Bu kopukluğun bir kısmı, Field'ın getirdiği operatik, kaslı görsel stilin sonucudur. Katran. Burada Field, Blanchett'in Lydia'sının içinden geçtiği her odayı ve ortamı muazzam ve açık hissettiren türden geniş ekran estetiğini tamamen benimsiyor. Yönetmenin uzun, kesintisiz çekimleri kullanması, Blanchett'in kendi doğasında var olan çekiciliği vurgulamasına da olanak tanıyor. Field, yıldızı ekranda göründüğünde mümkün olduğunca az kesme yaparak, Lydia'nın oldukça hakim varlığını olabildiğince çıplak - ve dolayısıyla güçlü bir şekilde - sunabiliyor.

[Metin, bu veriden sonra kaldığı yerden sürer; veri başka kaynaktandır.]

/-- One stage-1 walk (R291, R293): Sv48 tables in intermediate addresses, read I/O-coherently at the home; A, and D on
writes, set by an update at the home. `level` counts down from 3. A walk for a run-ahead read sets A as any other, though R60 has run-ahead
write no memory (log entry 43). -/
def State.walk (s : State) (q : Nat) (va : Nat) (p : Perm) : Nat → Nat → State × Walk
  | level, table =>
    let ia := table + 8 * bits va (12 + 9 * level) 9
    match s.stage2Of q ia { r := true } with
    | none => (s, .fault)
    | some (pa, _) =>
      match s.paRead (.io 4) q 0 pa 8 with
      | (s, .poison a) => (s, .poison a)
      | (s, .ok bs) =>
        let pte := ofBytes bs
        let ppn := bits pte 10 44
        if !bit pte 0 || (!bit pte 1 && bit pte 2) || decide (bits pte 54 9 ≠ 0) || decide (2 ^ 40 ≤ ppn) then (s, .fault)
        else if bit pte 1 || bit pte 3 then
          match leafSize level pte with
          | none => (s, .fault)
          | some size =>
            if !bit pte 4 || (p.r && !bit pte 1) || (p.w && !bit pte 2) || (p.x && !bit pte 3) then (s, .fault)
            else
              let out := ppn * 4096 / size * size + va % size
              let pte' := setBit (if p.w then setBit pte 7 true else pte) 6 true
              if pte' = pte then (s, .leaf out size (bit pte 1) (bit pte 2) (bit pte 3) (bit pte' 7))
              else
                match s.stage2Of q ia { w := true } with
                | none => (s, .fault)
                | some (pa, _) =>
                  match s.paWrite (.io 4) q 0 pa (toBytes 8 pte') with
                  | (s, .ok _) => (s, .leaf out size (bit pte 1) (bit pte 2) (bit pte 3) (bit pte' 7))
                  | (s, _) => (s, .fault)
        else if bit pte 63 || decide (bits pte 4 1 + bits pte 6 2 ≠ 0) then (s, .fault)
        else
          match level with
          | 0 => (s, .fault)
          | l + 1 => s.walk q va p l (ppn * 4096)
      | (s, .held g line) => (s, .held g line)
      | (s, _) => (s, .fault)

/-- The entries a translation cache holds (R294). -/
def tlbSize (cache : Nat) : Nat := if cache < 1000 then 512 else if cache < 2000 then 8192 else 4096

/-- Puts an entry into a translation cache; a full cache gives up an entry of its choice. -/
def State.tlbAdd (s : State) (e : TlbEntry) : State :=
  let mine := s.tlb.filter (fun x => decide (x.cache = e.cache))
  if mine.length < tlbSize e.cache then { s with tlb := e :: s.tlb } else
  let (s, i) := s.pick mine.length
  match mine[i]? with
  | some old => { s with tlb := e :: s.tlb.filter (fun x => decide (x ≠ old)) }
  | none => s

/-- Translates a context virtual address (R290 to R294). A cached entry may serve, or the tables be walked again; the
choice is the module's until an invalidation completes. With `fill` clear no cache is filled (R62). -/
def State.translate (s : State) (cache q ctx root va : Nat) (p : Perm) (fill : Bool := true) : State × Tr :=
  if 2 ^ 47 ≤ va then (s, .fault) else
  let hit := s.tlb.find? (fun e =>
    decide (e.cache = cache) && decide (e.part = q) && decide (e.ctx = ctx) && decide (e.va ≤ va) && decide (va < e.va + e.size) &&
      (!p.r || e.r) && (!p.w || (e.w && e.dirty)) && (!p.x || e.x))
  let (s, useOld) := match hit with
    | some _ => let (s, k) := s.pick 2; (s, decide (k = 0))
    | none => (s, false)
  match hit, useOld with
  | some e, true => (s, .ok (e.pa + (va - e.va)))
  | _, _ =>
    match s.walk q va p 3 root with
    | (s, .fault) => (s, .fault)
    | (s, .poison a) => (s, .poison a)
    | (s, .held g line) => (s, .held g line)
    | (s, .leaf ia size r w x d) =>
      match s.stage2Of q ia p with
      | none => (s, .fault)
      | some (pa, size2) =>
        if 2 ^ 52 ≤ pa then (s, .fault) else
        let z := min size size2
        let allow := fun (q' : Perm) => (s.stage2Of q ia q').isSome
        let e : TlbEntry := ⟨cache, q, ctx, va / z * z, z, pa - va % z, r && allow { r := true }, w && allow { w := true },
          x && allow { x := true }, d⟩
        let s := if fill && !decide (e ∈ s.tlb) then s.tlbAdd e else s
        (s, .ok pa)

/-! ### Access by virtual address -/

/-- A string of n bytes from an address, cut at the lines it touches. -/
def linePieces : Nat → Nat → Nat → List (Nat × Nat)
  | 0, _, _ => []
  | f + 1, va, n =>
    if n = 0 then [] else
    let k := min n (128 - va % 128)
    (va, k) :: linePieces f (va + k) (n - k)

/-- A requester of virtual-address accesses: its translation cache, its master, its context, and whether caches are
filled. -/
structure Requester where
  cache : Nat
  master : Master
  ctx : Nat
  fill : Bool := true
  deriving DecidableEq, Repr

def State.xlate (s : State) (w : Requester) (va : Nat) (p : Perm) : State × Tr :=
  let c := s.ctx w.ctx
  s.translate w.cache c.part w.ctx c.root va p w.fill

/-- Reads the pieces of a string in rising order and stops at the first that fails. -/
def State.readPieces (s : State) (w : Requester) (acc : List Byte) : List (Nat × Nat) → State × Access
  | [] => (s, .ok acc)
  | (va, n) :: rest =>
    match s.xlate w va { r := true } with
    | (s, .fault) => (s, .trans va)
    | (s, .poison a) => (s, .poison a)
    | (s, .held g line) => (s, .held g line)
    | (s, .ok pa) =>
      match s.paRead w.master (s.ctx w.ctx).part w.ctx pa n with
      | (s, .ok bs) => s.readPieces w (acc ++ bs) rest
      | (s, .trans _) => (s, .trans va)
      | (s, e) => (s, e)

/-- Reads n bytes at a context virtual address. -/
def State.vaRead (s : State) (w : Requester) (va n : Nat) : State × Access :=
  s.readPieces w [] (linePieces (n / 128 + 2) va n)

/-- Writes the pieces of a string in rising order and stops at the first that fails; pieces written stay. -/
def State.writePieces (s : State) (w : Requester) (bytes : List Byte) : List (Nat × Nat) → State × Access
  | [] => (s, .ok [])
  | (va, n) :: rest =>
    match s.xlate w va { w := true } with
    | (s, .fault) => (s, .trans va)
    | (s, .poison a) => (s, .poison a)
    | (s, .held g line) => (s, .held g line)
    | (s, .ok pa) =>
      match s.paWrite w.master (s.ctx w.ctx).part w.ctx pa (bytes.take n) with
      | (s, .ok _) => s.writePieces w (bytes.drop n) rest
      | (s, .trans _) => (s, .trans va)
      | (s, e) => (s, e)

/-- Writes bytes at a context virtual address. -/
def State.vaWrite (s : State) (w : Requester) (va : Nat) (bytes : List Byte) : State × Access :=
  s.writePieces w bytes (linePieces (bytes.length / 128 + 2) va bytes.length)

/-! ### Held reads of segment lines (R298) -/

/-- A read of a segment line in repair is held at the home (R298): the reader is entered once. -/
def State.holdRead (s : State) (r : Reader) (seg line : Nat) : State :=
  let g := s.seg seg
  if g.held.any (fun h => decide (h.reader = r) && decide (h.line = line)) then s
  else
    let (s, t) := s.sample
    s.setSeg seg { g with held := g.held ++ [⟨r, line, t, false⟩] }

/-- Whether a reader's held read of a line has been answered with poison. -/
def State.readExpired (s : State) (r : Reader) (seg line : Nat) : Bool :=
  (s.seg seg).held.any (fun h => decide (h.reader = r) && decide (h.line = line) && h.expired)

/-- Takes a reader's held reads away. -/
def State.dropHeld (s : State) (r : Reader) : State :=
  if s.segs.any (fun e => e.2.held.any (fun h => decide (h.reader = r))) then
    { s with segs := s.segs.map (fun e => (e.1, { e.2 with held := e.2.held.filter (fun h => decide (h.reader ≠ r)) })) }
  else s

/-- A read that meets a line in repair waits, or has waited until it is answered with poison (R298). -/
def State.orHeld (s : State) (r : Reader) (a : Access) : State × Access :=
  match a with
  | .held seg line =>
    if s.readExpired r seg line then (s.dropHeld r, .poison (segAddr seg line)) else (s.holdRead r seg line, .held seg line)
  | a => (s, a)

/-- The requester that the ingress sequencer is (R293): IO die, I/O-coherent. -/
def sequencer (ctx : Nat) : Requester := { cache := 2000, master := .io 4, ctx }

/-- Reads n bytes at an address in space 0 or 1 (chapter 02) for the ingress sequencer. -/
def State.spaceRead (s : State) (w : Requester) (space addr n : Nat) : State × Access :=
  if space = 0 then
    let (s, a) := s.vaRead w addr n
    s.orHeld (.sequencer w.ctx) a
  else
    match s.hostRead (s.ctx w.ctx).fn w.ctx addr n with
    | (s, .data bs) => (s, .ok bs)
    | (s, .failed) => (s, .trans addr)
    | (s, .poisoned) => (s, .poison addr)

/-- A record write of the sequencer (R45, R66): in space 0 a translation fault discards it and sets DMA_ERROR. -/
def State.recordWrite (s : State) (ctx space addr : Nat) (bytes : List Byte) : State :=
  if space = 0 then
    match s.vaWrite (sequencer ctx) addr bytes with
    | (s, .ok _) => s
    | (s, .held _ _) => s.stall
    | (s, _) => s.hostError (s.ctx ctx).fn 3 true ctx addr
  else s.hostWrite (s.ctx ctx).fn ctx addr bytes

end Sys2Proof.Machine
end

Bu teknik, Blanchett'a çok az sayıda oyuncunun sahip olmasına izin verilen bir şekilde bir filme hükmetme şansı verir ve Blanchett bunun onu es geçmesine izin vermez. Lydia'nın durumunu kavrayışının kaymaya başladığı anlarda bile, Blanchett'in elindeki mengene gibi Katran her zaman mevcuttur. Film, şüphesiz, çok az başka oyuncuya parlama şansı verilen tek kadınlık bir gösteri türüdür. Bu durumuda Katran, çok fazla izlenim bırakmayı başaran diğer tek aktör, sessiz performansı Lydia'nın karakterini canlandıran Hoss'tur. savunmasız ama izin verdiğinden daha akıllı olan karısı, Blanchett'in vahşi liderine karşı mükemmel bir denge unsuru olarak ortaya çıkıyor dönüş.
TÁR - Fragman - 7 Ekim
Filmdeki en büyük ve en etkili izlenimi yaratan, Blanchett'in performansı. Katran, Yine de. Buradaki çalışması, ilgi alanları ve referansları o kadar niş olan bir filme daha geniş bir çekicilik getirmeyi başarıyor, aksi takdirde kalıcı bir iz bırakmak için çok fazla içeriden bir şaka gibi gelebilirdi. Blanchett'in performansının, gerçekten tüm sorunları bir araya getirmeye yetecek kadar güçlü olup olmadığı. Katranfikirlerini tek bir zorlayıcı parçaya dönüştürmek tamamen başka bir konudur. Onun ve Field'ın burada başardıkları kesinlikle alkışlanmaya değer, ama Katran'ın zirveleri de çok zorlayıcı geliyor ve nihayetinde dönüştüğü gücün toksisitesi üzerine kültür odaklı iptal anlaşmasına devredilemeyecek kadar kabul ediliyor. Sonra tekrar, belki de bütün mesele budur.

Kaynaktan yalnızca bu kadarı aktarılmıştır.